> **Directions**: Give again exactly the lines that stretch from the one with "qStack : Nat" to the end of the data below, including both of those lines and nothing else.

> **Source data**:
-- ==== Sys2Proof/Machine/State.lean ====
section
/-! DEFINITION. The state of the device: plain data, holding every register, buffer, table, queue and mode of the
spec, with the value of each at reset. -/

namespace Sys2Proof.Machine

/-- The timebase (R11, R12, R13): ticks, the fraction of a tick the rate correction has gathered, the step that waits for
the next cycle, and the latch of the upper half. -/
structure Clock where
  ticks : Word
  /-- In 2⁻⁴⁰ tick, below 2⁴⁰ (TIME_RATE.rate_adj). -/
  frac : Nat
  step : Word
  latch : BitVec 32
  /-- The root PLL has lock (R11). -/
  pllLocked : Bool
  /-- The 100 MHz reference is present (R11). -/
  refclk : Bool
  /-- The AON domain runs on the internal ring oscillator (R11). -/
  aonRing : Bool
  /-- Cycles of the 1.6 GHz clock, without correction or steps (CYCLE, R134). -/
  cycles : Word
  deriving DecidableEq, Repr

/-- Where a die-to-die link stands (R5). -/
inductive LinkPhase where
  | up
  | retrain
  | waitRetry
  | fenced
  deriving DecidableEq, Repr

/-- A die-to-die link (R5): its phase, the CRC failures in succession, whether a replay is awaited, flits delivered, which is
the number of the flit that is delivered next. -/
structure Link where
  phase : LinkPhase
  crcFails : Nat
  replay : Bool
  delivered : Nat
  deriving DecidableEq, Repr

/-- A target port of the hub fabric (R16): the tokens of classes 0 to 3 in eighths of a beat, the last initiator served in
each class, the beats left of the packet in progress, and the buffer credits left in the pool of each class, in beats. -/
structure FabricPort where
  tok0 : Nat
  tok1 : Nat
  tok2 : Nat
  tok3 : Nat
  last0 : Nat
  last1 : Nat
  last2 : Nat
  last3 : Nat
  left : Nat
  cred0 : Nat
  cred1 : Nat
  cred2 : Nat
  cred3 : Nat
  deriving DecidableEq, Repr

/-- The credits of a class's pool at a target port, in beats (log entry 174, DESIGN CHOICE). -/
def creditPool : Nat := 64

/-- A port with full buckets and nothing in progress. -/
def FabricPort.idle : FabricPort := ⟨512, 8192, 2048, 2048, 0, 0, 0, 0, 0, creditPool, creditPool, creditPool, creditPool⟩

/-- An entry of the daybook (R474); detail holds bytes 20 to 31, byte 20 least significant. -/
structure DbEntry where
  time : Word
  seq : Nat
  source : Nat
  inst : Nat
  code : Nat
  slice : Nat
  severity : Nat
  status : Nat
  detail : Nat
  deriving DecidableEq, Repr

/-- The token bucket of a source class and what it has suppressed (R476). -/
structure Bucket where
  tokens : Nat
  suppressed : Nat
  firstCode : Nat
  deriving DecidableEq, Repr

/-- A bucket as it is at reset (DB_RATE.burst tokens; log entry 5, DESIGN CHOICE). -/
def Bucket.full : Bucket := ⟨64, 0, 0⟩

/-- The daybook ring by index, the bucket of each source class, and the PLDM events queued for polling (R472, R481). -/
structure Daybook where
  ring : Tab DbEntry
  buckets : Tab Bucket
  events : List DbEntry
  deriving DecidableEq, Repr

/-- A completion record before its phase bit (the table under R29). -/
structure Rec where
  status : Nat
  queue : Nat
  kind : Nat
  /-- Flags without bit 0, the phase. -/
  flags : Nat
  slice : Nat
  tag : Nat
  byteCount : Nat
  time : Word
  word : Nat
  /-- The descriptor asked for an interrupt (R282). -/
  irq : Bool
  deriving DecidableEq, Repr

/-- A region entry (R151, R152): base and size in bytes, owner, tier, bulk_mirror; state 1 active, 2 zeroing, 3 lost;
whether a create (and not a destroy) waits for the zeroing. -/
structure Region where
  base : Nat
  size : Nat
  owner : Nat
  tier : Nat
  bulk : Bool
  state : Nat
  creating : Bool
  deriving DecidableEq, Repr

/-- The fields of a slice entry that a create or an apply has taken into force (R276). -/
structure SliceForce where
  policy : Word
  quotaMem : Word
  quotaQ : Word
  quotaNet : Word
  quotaServe : Word
  share : Word
  /-- LOG_CFG, for its limit, and the bases of the bitmaps A and B (R276, R283). -/
  log : Word
  logA : Word
  logB : Word
  /-- An apply or create has happened: for slice 0 the first apply (R502). -/
  applied : Bool
  deriving DecidableEq, Repr
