/-- The PASID that a message of a vector carries: that of the slice whose range the vector lies in (R273) (log entry 206, DEDUCED). -/
def State.vectorPasid (s : State) (fn v : Nat) : Option Nat :=
  (List.find? (fun (e : Nat × SliceForce) => e.1 != 0 && s.sliceFn e.1 == fn &&
    decide (getBits e.2.policy F.slicePolicy_vec_base ≤ v) &&
    decide (v < getBits e.2.policy F.slicePolicy_vec_base + getBits e.2.policy F.slicePolicy_vec_count)) s.force).bind fun e =>
      s.slicePasid e.1

/-- Raise vector v of function fn: an MSI-X message, or its pending bit while it is withheld (R255), or an INTx source of
function 0 (R256). -/
def State.raise (s : State) (fn v : Nat) : State :=
  let e := Tab.get Ep.reset s.ep fn
  if e.msixEnable then
    if s.hostPath fn && !s.vectorMasked fn v && !e.funcMask then (s.linkWake fn).emit (.msix fn (s.vectorPasid fn v) v)
    else s.setPending fn v
  else if fn = 0 ∧ ¬ e.intDisable then s.intxSet (min v 63)
  else s.setPending fn v

/-- The pages of a host write enter the slice's log; a write that reaches the limit sets overflow and logs nothing (R284)
(log entry 234, DEDUCED). -/
def State.logPages (s : State) (n addr len : Nat) : State :=
  if s.getF (R.logCfg n) F.logCfg_active = 1 ∧ len > 0 then
    let first := addr / 4096
    let last := (addr + len - 1) / 4096
    let f := s.forceOf n
    let buf := s.getF (R.logCfg n) F.logCfg_buffer
    if last ≥ getBits f.log F.logCfg_limit_gib * 2 ^ 18 then
      (s.setF (R.logCfg n) F.logCfg_overflow 1).count 0x05 5 n 1
    else
      let base := (if buf = 0 then getBits f.logA F.logBaseA_base else getBits f.logB F.logBaseB_base) * 4096
      let pages := (below (last + 1 - first)).map fun i => (⟨n, first + i, buf, s.sliceFn n, base⟩ : DirtyPage)
      { s with dirty := s.dirty ++ pages }.count 0x05 4 n pages.length
  else s

/-- A write to host memory for slice n, logged where logging is active (R273, R283). -/
def State.hostWrite (s : State) (n addr : Nat) (data : List Byte) : State :=
  (s.emitWrites (s.sliceFn n) (s.slicePasid n) addr data).logPages n addr data.length


/-! ## Device memory -/

/-- Where a device physical address lies (R150): the offset within its range, or within the stack. -/
inductive Place where
  | plain (stack off : Nat)
  | stitched (off : Nat)
  | main (off : Nat)
  | ddr7 (off : Nat)
  | unmapped
  deriving DecidableEq, Repr

/-- One GiB. -/
def gib : Nat := 2 ^ 30

/-- S of R150: bytes of each stack in the stitched range. -/
def State.stitchedSize (s : State) : Nat := s.getF R.memLayout F.memLayout_stitched_gib * gib

/-- The size of the main DDR5 region (R149): N × (C − res) + (N − 1) × res. -/
def State.mainSize (s : State) : Nat :=
  let n := s.ddr.kept.length
  if n = 0 then 0 else n * (s.ddr.capacity - s.ddr.res) + (n - 1) * s.ddr.res

/-- The size of the staging region at the top of the main region (R149). -/
def State.stagingSize (s : State) : Nat := s.getF R.memLayout F.memLayout_staging_gib * gib

/-- The place of an address (R150). -/
def State.place (s : State) (a : Nat) : Place :=
  if a < 12 * 2 ^ 35 then
    if a % 2 ^ 35 < 2 ^ 35 - s.stitchedSize then .plain (a / 2 ^ 35) (a % 2 ^ 35) else .unmapped
  else if 0x8000000000 ≤ a ∧ a < 0x8000000000 + 10 * s.stitchedSize then .stitched (a - 0x8000000000)
  else if 0x10000000000 ≤ a ∧ a < 0x10000000000 + s.mainSize then .main (a - 0x10000000000)
  else if 0x40000000000 ≤ a ∧ a < 0x40000000000 + s.ddr.res then .ddr7 (a - 0x40000000000)
  else .unmapped

/-- The channel and channel offset of an offset in the main DDR5 region (R149). -/
def State.mainDecode (s : State) (o : Nat) : Nat × Nat :=
  let n := s.ddr.kept.length
  let low := n * (s.ddr.capacity - s.ddr.res)
  if o < low then
    let g := o / 4096
    (s.ddr.kept.getD (g % n) 0, g / n * 4096 + o % 4096)
  else
    let g := (o - low) / 4096
    let k := s.ddr.kept.filter fun c => c != 7
    (k.getD (g % (n - 1)) 0, (s.ddr.capacity - s.ddr.res) + g / (n - 1) * 4096 + o % 4096)

/-- Where a byte of the stitched range and its check units lie (R154). -/
structure StitchPlace where
  stripe : Nat
  unit : Nat
  byte : Nat
  dataStack : Nat
  pStack : Nat
  qStack : Nat
  x : Nat
  deriving DecidableEq, Repr

/-- The decode of an offset in the stitched range for a stitched size of sz bytes per stack (R154). -/
def stitchDecode (sz o : Nat) : StitchPlace :=
  let n := o / 40960
  let j := o % 40960 / 4096
  let b := o % 4096
  ⟨n, j, b, (n + 2 + j) % 12, n % 12, (n + 1) % 12, (2 ^ 35 - sz) + n * 4096 + b⟩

> **Your solution**:
  qStack : Nat
  x : Nat
  deriving DecidableEq, Repr

/-- The decode of an offset in the stitched range for a stitched size of sz bytes per stack (R154). -/
def stitchDecode (sz o : Nat) : StitchPlace :=
  let n := o / 40960
  let j := o % 40960 / 4096
  let b := o % 4096
  ⟨n, j, b, (n + 2 + j) % 12, n % 12, (n + 1) % 12, (2 ^ 35 - sz) + n * 4096 + b⟩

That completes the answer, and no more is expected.